By Benjamin Rossman and Li-Yang Tan

Computational complexity theory is the branch of computer science that studies the nature and limits of efficient computation; an overarching goal in this area is the classification of computational problems according to their inherent difficulty. One of the most intensively studied such classifications is provided by the Polynomial Hierarchy, which was introduced by Albert Meyer and Larry Stockmeyer in 1972. This hierarchy classifies problems according to a natural notion of logical complexity, and is defined with an infinite number of levels: problems at the zeroth level are the “easiest”, and for every integer k, problems at the (k+1)-st level have logical complexity “one notch higher” than those at level k. In this vignette we describe some recent work done at the Simons Institute, in collaboration with Rocco Servedio of Columbia University, which sheds new light on the structure of this hierarchy.

The polynomial hierarchy begins at the zeroth level with the class P of problems solvable in polynomial time — the easiest problems. In theoretical computer science P captures an elegant and robust notion of computational efficiency: polynomial-time algorithms are considered efficient, and problems in P are considered tractable. Examples of fundamental problems in P include Linear Programming, Matching, and Primality.

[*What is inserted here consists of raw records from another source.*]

-- ==== Sys2Proof/Machine/RowsHost.lean ====
section
/-! DEFINITION. Machine/RowsHost.lean: the meanings of the rows of spec/opcode_table.json for the host port (R273 to R301, R519, R521). -/

namespace Sys2Proof.Machine

open Reg

/-- VPHY_DROP (R519): A link supply below threshold takes the link down. -/
def execVphyDrop (s : State) : Outcome := s.act fun s => s.vphyDrop

/-- VPHY_RETURN (R521): VPHY and VPHYH return within their limits for 100 µs and link training may start again. -/
def execVphyReturn (s : State) : Outcome := s.act fun s => s.onDev Dev.vphyReturn

/-- CONFIGURATION_REQUEST (R276): A host configuration request is completed, or retried until CFGRDY. -/
def execConfigurationRequest (write : Bool) (reg : BitVec 10) (v : Word) (s : State) : Outcome :=
  s.act fun s => s.config write (4 * reg.toNat) v

/-- PERST_N_ASSERT (R277): A link reset returns configuration space to reset and makes far memory absent. -/
def execPerstNAssert (s : State) : Outcome := s.act fun s => s.perstLow

/-- PERST_N_DEASSERT (R275): PERST_N rising lets link training begin with the effective LINKCFG. -/
def execPerstNDeassert (s : State) : Outcome := s.act fun s => s.perstHigh

/-- LTEN (R275): Writing LTEN from 0 to 1 starts link training. -/
def execLten (m : Sender) (v : Word) (s : State) : Outcome := s.act fun s => s.rowWrite m HPT_CTL (withField v HPT_CTL_LTEN 1)

/-- HOT_RESET (R275): A host Hot Reset or link disable sends the port back to training. -/
def execHotReset (s : State) : Outcome := s.act fun s => s.linkFails

/-- LINK_UP (R274): Training completes with the link in L0 and LSTAT updated. -/
def execLinkUp (u : LinkUp) (s : State) : Outcome := s.act fun s => s.linkUp u

/-- LINK_DOWN (R292): The link leaves L0 and L1 unplanned and far memory stops being present. -/
def execLinkDown (s : State) : Outcome := s.act fun s => s.linkFails

/-- LINK_POWER_STATE_CHANGE (R273): The host moves the link between L0, L1, L1.1, L1.2 and L2, including CLKREQ_N assertion by the host, and LSTAT.STATE follows. -/
def execLinkPowerStateChange (st : BitVec 3) (clkreq : Bool) (s : State) : Outcome := s.act fun s => s.linkPower st.toNat clkreq

/-- BUS_MASTER_ENABLE_CLEAR (R292): The host clears Bus Master Enable and far memory becomes absent. -/
def execBusMasterEnableClear (s : State) : Outcome := s.act fun s => s.setBme false

/-- D_STATE_CHANGE (R279): The host moves the function out of or into D0. -/
def execDStateChange (d0 : Bool) (s : State) : Outcome := s.act fun s => s.setD0 d0

/-- HOLD_TIMEOUT (R294): A held access reaching HOLDMAX fails with FAR_ABSENT. -/
def execHoldTimeout (s : State) : Outcome := s.act fun s => s.holdTimeout

/-- COMPLETION_TIMEOUT (R278): A device-issued non-posted request to the host receives no completion within the configured completion timeout range and fails as an error reply. -/
def execCompletionTimeout (s : State) : Outcome := s.act fun s => s.onDev (·.onHpt fun h => { h with noReply := true })

/-- HMEM (R291): A write to HPT.HMEM withdraws or restores host memory. -/
def execHmem (m : Sender) (v : Word) (s : State) : Outcome := s.act fun s => s.rowWrite m HPT_HMEM v

/-- AVAIL_SEAM (R291): With no far access in flight and the far cache empty, AVAIL_EFF falls. -/
def execAvailSeam (s : State) : Outcome := s.act fun s => s.availSeam

/-- FAR_WINDOW_DISABLE_SEAM (R283): A window with no access in flight and its lines written back becomes disabled. -/
def execFarWindowDisableSeam (b : Fin 256) (s : State) : Outcome := s.act fun s => s.onDev (·.windowSeam b)

/-- FAR_CACHE_FLUSH (R290): FCCMD.FLUSH writes back and invalidates every far-cache line. -/
def execFarCacheFlush (m : Sender) (s : State) : Outcome := s.act fun s => s.rowWrite m HPT_FCCMD 0x80000000

/-- FAR_CACHE_FLUSH_DONE (R290): The far-cache flush completes and BUSY clears. -/
def execFarCacheFlushDone (s : State) : Outcome := s.act fun s => s.onDev Dev.fcDone

/-- SNPDATA (R286): A host SnpData snoop is answered from the far cache line. -/
def execSnpdata (line : BitVec 46) (s : State) : Outcome := s.act fun s => s.snoop .data line.toNat

/-- SNPINV (R286): A host SnpInv snoop invalidates the line and returns dirty data. -/
def execSnpinv (line : BitVec 46) (s : State) : Outcome := s.act fun s => s.snoop .inv line.toNat

/-- SNPCUR (R286): A host SnpCur snoop returns the current line data. -/
def execSnpcur (line : BitVec 46) (s : State) : Outcome := s.act fun s => s.snoop .cur line.toNat

/-- APERTURE_WRITE (R297): A host BAR2 aperture write reaches device memory, checked against the fence list. -/
def execApertureWrite (off : BitVec 16) (data : List Byte) (s : State) : Outcome := s.act fun s => s.dpWrite off.toNat data

/-- APERTURE_READ (R297): A host BAR2 aperture read returns device memory data. -/
def execApertureRead (off : BitVec 16) (n : Nat) (s : State) : Outcome := s.act fun s => s.dpRead off.toNat n

/-- MSI_X_UNMASK (R328): A host write that unmasks a vector or the function sends the message whose pending bit was set while masked. -/
def execMsiXUnmask (v : Fin 64) (addr : BitVec 64) (data : Word) (mask : Bool) (s : State) : Outcome :=
  s.act fun s => s.onDev (·.msixWrite v addr data mask)

end Sys2Proof.Machine
end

At the first level above P in the hierarchy is NP, the class of problems solvable in nondeterministic polynomial time, meaning that a “yes” answer can be verified efficiently. Well-known examples of problems in NP include the Boolean Satisfiability and Traveling Salesman problems, among countless others that arise in surprisingly diverse contexts.

Clearly P ⊆ NP, since the answer to a computational problem can be verified efficiently if it can be determined efficiently. But is the converse true? No efficient algorithms are known for the hardest problems in NP, the so-called NP-complete problems: while a “yes” answer to these problems can be verified in polynomial time, to date our best algorithms for solving them — determining whether the answer is “yes” or “no” — all run in exponential time. Indeed, the famous P ≠ NP conjecture asserts that there do not exist efficient algorithms for solving NP-complete problems: any algorithm for these problems must run in super-polynomial time. In other words, the P ≠ NP conjecture asserts that first two levels of the Polynomial Hierarchy are distinct.

To infinity and beyond
The Polynomial Hierarchy extends beyond P and NP to include an infinite number of classes of increasing logical complexity: just as NP generalizes P, the second level of the hierarchy generalizes NP, the third generalizes the second, and so on ad infinitum. To understand this hierarchy it is convenient to think of problems in NP as asking questions with a single existential quantifier. For example, the Boolean Satisfiability problem asks if there exists a satisfying assignment to a Boolean formula, and the Traveling Salesman problem asks if there exists a short tour visiting every city exactly once. Problems at the k-th level of the hierarchy allow for questions with not just one existential quantifier, but k alternating quantifiers:

Does there exist X, such that for all Y, there exists Z such that…?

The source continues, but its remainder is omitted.